Sort the Swapped Average Hour located the maximum average comment per post at a given time

In [11]:

sorted_swap = sorted(swap_avg_by_hour, reverse = True)

In [12]:

for row in sorted_swap:
    template = '{HourMinute}: {Avg_per_post:.2f} average comments per post'
    Hour = dt.datetime.strptime(row[1],'%H') # Create datetime hour, # Format should match your str
    Pt = Hour.strftime('%H:00') # Convert hour to str
    print(template.format(HourMinute = Pt, Avg_per_post =row[0]))

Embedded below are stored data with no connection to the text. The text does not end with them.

-- ==== Sys2Proof/Tests/Slice0.lean ====
section
/-! SUPPORT. Tests: the checks of well-formedness, frames read by their layouts, the spec's worked figures, and for each
statement with hypotheses a state and operands that meet them, clause by clause. -/

namespace Sys2Proof.Tests

open Sys2Proof.Machine

/-! ## Well-formedness: one ill-formed term for each check -/

def fields : InterventionFields := ⟨0x0B#8, 2#8, 0x12#8, 5000#16, 50#8⟩

theorem test_refusedBadKind_needs_unknown_action :
    (Instr.refusedBadKind 2 4#8 fields).wellFormed = false ∧ (Instr.refusedBadKind 2 5#8 fields).wellFormed = true := by
  decide

theorem test_other_operation_is_no_known_one :
    (Instr.eventControlOtherOperation 1 1#8 0#16).wellFormed = false ∧
    (Instr.eventControlOtherOperation 1 2#8 0#16).wellFormed = false ∧
    (Instr.eventControlOtherOperation 1 3#8 0#16).wellFormed = true := by decide

theorem test_serviceRequest_needs_seven_parameters :
    (Instr.serviceRequest 6 0x23#8 [0#8, 0#8, 0#8, 0#8, 0#8, 0#8]).wellFormed = false ∧
    (Instr.serviceRequest 6 0x23#8 [0#8, 0#8, 0#8, 0#8, 0#8, 0#8, 0#8]).wellFormed = true := by decide

theorem test_reportFrame_needs_eight_bytes :
    (Instr.reportFrame .front [0#8, 0#8, 0#8, 0#8, 0#8, 0#8, 0#8]).wellFormed = false := by decide

theorem test_canFrame_identifier_in_format :
    (Instr.frameRejected ⟨2048, false, false, 0, []⟩).wellFormed = false ∧
    (Instr.frameRejected ⟨2048, true, false, 0, []⟩).wellFormed = true := by decide

theorem test_canFrame_length_code_has_four_bits :
    (Instr.frameRejected ⟨0x600, false, true, 16, []⟩).wellFormed = false ∧
    (Instr.frameRejected ⟨0x600, false, true, 15, []⟩).wellFormed = true := by decide

theorem test_canFrame_carries_its_length :
    (Instr.frameRejected ⟨0x600, false, false, 1, []⟩).wellFormed = false ∧
    (Instr.frameRejected ⟨0x600, false, true, 1, [0#8]⟩).wellFormed = false := by decide

/-! ## Frames, byte by byte from section 8.7.1 -/

theorem test_decode_demand : decodeFrame 0 1 [0xFF#8, 0x38#8, 2#8, 3#8, 0x0F#8] =
    some (.demand 1 (BitVec.ofInt 16 (-200)) 2#8 3#8 ⟨15#8, false⟩) := by decide

theorem test_decode_intervention : decodeFrame 4 2 [1#8, 0x0B#8, 2#8, 0x12#8, 0x13#8, 0x88#8, 50#8] =
    some (.axleCap 2 fields) := by decide

theorem test_decode_unknown_action : decodeFrame 4 2 [5#8, 0x0B#8, 2#8, 0x12#8, 0x13#8, 0x88#8, 50#8] =
    some (.refusedBadKind 2 5#8 fields) := by decide

theorem test_decode_acknowledge : decodeFrame 6 1 [2#8, 0x10#8, 0x40#8] = some (.acknowledge 1 0x1040#16) := by decide

theorem test_decode_wrong_length : decodeFrame 3 4 [0#8, 0#8] = none ∧ decodeFrame 8 1 [] = none := by decide

theorem test_no_table_word (n w : Nat) : decodeTableWord n w = none := rfl

/-! ## Figures that the spec works out -/

/-- R117: the reference values of the CRC-8. -/
theorem test_crc8_reference :
    crc8 [0x31#8, 0x32#8, 0x33#8, 0x34#8, 0x35#8, 0x36#8, 0x37#8, 0x38#8, 0x39#8] = 0xF4#8 ∧ crc8 [0xFF#8] = 0xF3#8 ∧
    crc8 [0xFF#8, 0xFF#8, 0xFF#8] = 0x0F#8 := by decide +kernel

/-- R165: the reference value of the CRC-32. -/
theorem test_crc32_reference :
    crc32 [0x31#8, 0x32#8, 0x33#8, 0x34#8, 0x35#8, 0x36#8, 0x37#8, 0x38#8, 0x39#8] = 0xCBF43926#32 := by decide +kernel
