-- ==== Sys2Proof/Certificates/Slice0/Obligations.lean ====
section
/-! DEFINITION. The statements for the provers. `Sys2Proof.Expected` writes out, from the spec's own tables, what a
statement expects: the effect of one micro-operation on the state, and the events of a routine; none of it uses the
model's routines. -/

namespace Sys2Proof.Expected

open Sys2Proof.Machine

/-! ## One micro-operation (spec 40_pin_primitives.md section 2) -/

/-- `SetClockLine(l)`: `scl_out <- l; Tick(SCL(l))`. -/
def clockTo (l : Level) (s : State) : State := { s with sclOut := l, tr := s.tr ++ [.SCL l], upc := s.upc + 1 }

/-- `SetDataLine(l)`: `sda_out <- l; Tick(SDA(l))`. -/
def dataTo (l : Level) (s : State) : State := { s with sdaOut := l, tr := s.tr ++ [.SDA l], upc := s.upc + 1 }

/-- `SetDataDirection(d)`: `sda_dir <- d; Tick(DIR(d))`. -/
def directionTo (d : Dir) (s : State) : State := { s with sdaDir := d, tr := s.tr ++ [.DIR d], upc := s.upc + 1 }

/-- `Delay(name)`: `Tick(DLY(name))`. -/
def waited (name : DelayName) (s : State) : State := { s with tr := s.tr ++ [.DLY name], upc := s.upc + 1 }

/-- `ReadDataLine()` that returned `l`: `Tick(RD=l)`. -/
def sampled (l : Level) (s : State) : State := { s with tr := s.tr ++ [.RD l], upc := s.upc + 1 }

/-- `Complete: BUSY <- 0; DONE <- 1; OST <- IDLE` (30_encoding.md section 6). -/
def completed (s : State) : State := { s with busy := false, done := true, ost := .IDLE }

/-- "sampled-low = ACK, sampled-high = NACK". -/
def ackOf (l : Level) : AckFlag := if l = .L then .ACK else .NACK

/-- `AddrByte(SA, dir) = (SA and 0xFE) or dir` (30_encoding.md section 2). -/
def addressByteOf (sa : Byte) (dir : Access) : Byte := (sa &&& 0xFE#8) ||| (if dir = .read then 0x01#8 else 0x00#8)

/-- `SH <- {SH[6:0], b}`, written as a left shift by one with `b` entering at bit 0. -/
def shifted (sh : Byte) (l : Level) : Byte := (sh <<< 1) ||| (if l = .H then 0x01#8 else 0x00#8)

/-- `lvl(b)`. -/
def levelOf (b : Bool) : Level := if b then .H else .L

/-- The level the master gives for an acknowledge policy. -/
def policyLevel (p : AckFlag) : Level := if p = .ACK then .L else .H

/-- `i` sends the byte `x`: TXBYTE of it, or an ADDR whose address byte it is. -/
def Sends (i : Instr) (x : Byte) : Prop := i = .txbyte x ∨ ∃ sa dir, i = .addr sa dir ∧ x = addressByteOf sa dir

/-! ## The events of the routines (spec files 41 and 42) -/

def startTrace : List Event :=
  [.SDA .H, .DIR .OUT, .SCL .H, .DLY .T_BUF, .DLY .T_SU_STA, .SDA .L, .DLY .T_HD_STA, .SCL .L]

def stopTrace : List Event :=
  [.SCL .L, .SDA .L, .DIR .OUT, .DLY .T_LOW, .SCL .H, .DLY .T_SU_STO, .SDA .H, .DLY .T_BUF]

def bitTrace (b : Bool) : List Event :=
  [.SCL .L, .SDA (levelOf b), .DIR .OUT, .DLY .T_LOW, .SCL .H, .DLY .T_HIGH]

/-- A transmitted byte whose acknowledge was sampled as `a`. -/
def txTrace (x : Byte) (a : Level) : List Event :=
  ([7, 6, 5, 4, 3, 2, 1, 0].flatMap fun j => bitTrace (x.getLsbD j)) ++
  [.SCL .L, .DIR .IN, .DLY .T_ACK_LOW_1, .SCL .H, .DLY .T_ACK_HIGH_1, .RD a, .DLY .T_ACK_HIGH_2, .SCL .L,
   .DLY .T_ACK_LOW_2]

def receivedBitTrace (l : Level) : List Event :=
  [.SCL .L, .DIR .IN, .DLY .T_LOW, .SCL .H, .DLY .T_SETTLE, .RD l, .DLY .T_HIGH_REM, .SCL .L]

/-- A received byte whose bits were sampled as `bits`, first to last, acknowledged with policy `p`. -/
def rxTrace (bits : List Level) (p : AckFlag) : List Event :=
  bits.flatMap receivedBitTrace ++
  [.SDA (policyLevel p), .DIR .OUT, .DLY .T_ACK_LOW_1, .SCL .H, .DLY .T_ACK_HIGH_1, .DLY .T_ACK_HIGH_2, .SCL .L,
   .DIR .IN, .DLY .T_ACK_LOW_2]

/-- Eight levels as a byte, the first in bit 7. -/
def byteOf (bits : List Level) : Byte :=
  BitVec.ofNat 8 (bits.foldl (fun n l => 2 * n + (if l = .H then 1 else 0)) 0)

/-- The environment holds `l` on the data wire at the micro-operation with offset `k`. -/
def LevelAt (ls : List Level) (k : Nat) (l : Level) : Prop := ls[k]? = some l

/-- The levels at the eight samples of a `ReceiveByte` that begins at offset `n` (its samples are at 8*k+5). -/
def receivedFrom (n : Nat) (ls : List Level) : List Level :=
  [5, 13, 21, 29, 37, 45, 53, 61].map fun k => ls.getD (n + k) .H

/-- The state at the end of a command that began in `s`: the pins it leaves, the number of its micro-operations, its
events, completion; every other field is as it was, but that the environment holds the last of the levels `ls`. -/
def ended (s : State) (scl sda : Level) (dir : Dir) (n : Nat) (events : List (List Event)) (ls : List Level) : State :=
  { s with
    sclOut := scl, sdaOut := sda, sdaDir := dir, upc := n, busy := false, done := true, ost := .IDLE,
    tr := s.tr ++ events.flatten, envSda := ls.getLastD s.envSda }

/-- The bytes WRREG and RDREG send first: the slave address with direction write. -/
def writeAddress (sa : Byte) (a : Level) : List Event := txTrace (addressByteOf sa .write) a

15:00: 38.59 average comments per post
02:00: 23.81 average comments per post
20:00: 21.52 average comments per post
16:00: 16.80 average comments per post
21:00: 16.01 average comments per post
13:00: 14.74 average comments per post
10:00: 13.44 average comments per post
14:00: 13.23 average comments per post
18:00: 13.20 average comments per post
17:00: 11.46 average comments per post
01:00: 11.38 average comments per post
11:00: 11.05 average comments per post
19:00: 10.80 average comments per post
08:00: 10.25 average comments per post
05:00: 10.09 average comments per post
12:00: 9.41 average comments per post
06:00: 9.02 average comments per post
00:00: 8.13 average comments per post
23:00: 7.99 average comments per post
07:00: 7.85 average comments per post
03:00: 7.80 average comments per post
04:00: 7.17 average comments per post
22:00: 6.75 average comments per post
09:00: 5.58 average comments per post

Conclusion¶

We have to notice that the above time schedule are in Eastern Time (EST) in the US. As we are residents in Europe, it would be nice to convert EST to Central Europe Time (CET).

In [13]:

for row in sorted_swap:
    template = '{HourMinute}: {Avg_per_post:.2f} average comments per post'
    Hour = dt.datetime.strptime(row[1],'%H') # Create datetime hour, # Format should match your str
    Hour = Hour + dt.timedelta(hours = 6)
    Pt = Hour.strftime('%H:00') # Convert hour to str
    print(template.format(HourMinute = Pt, Avg_per_post =row[0]))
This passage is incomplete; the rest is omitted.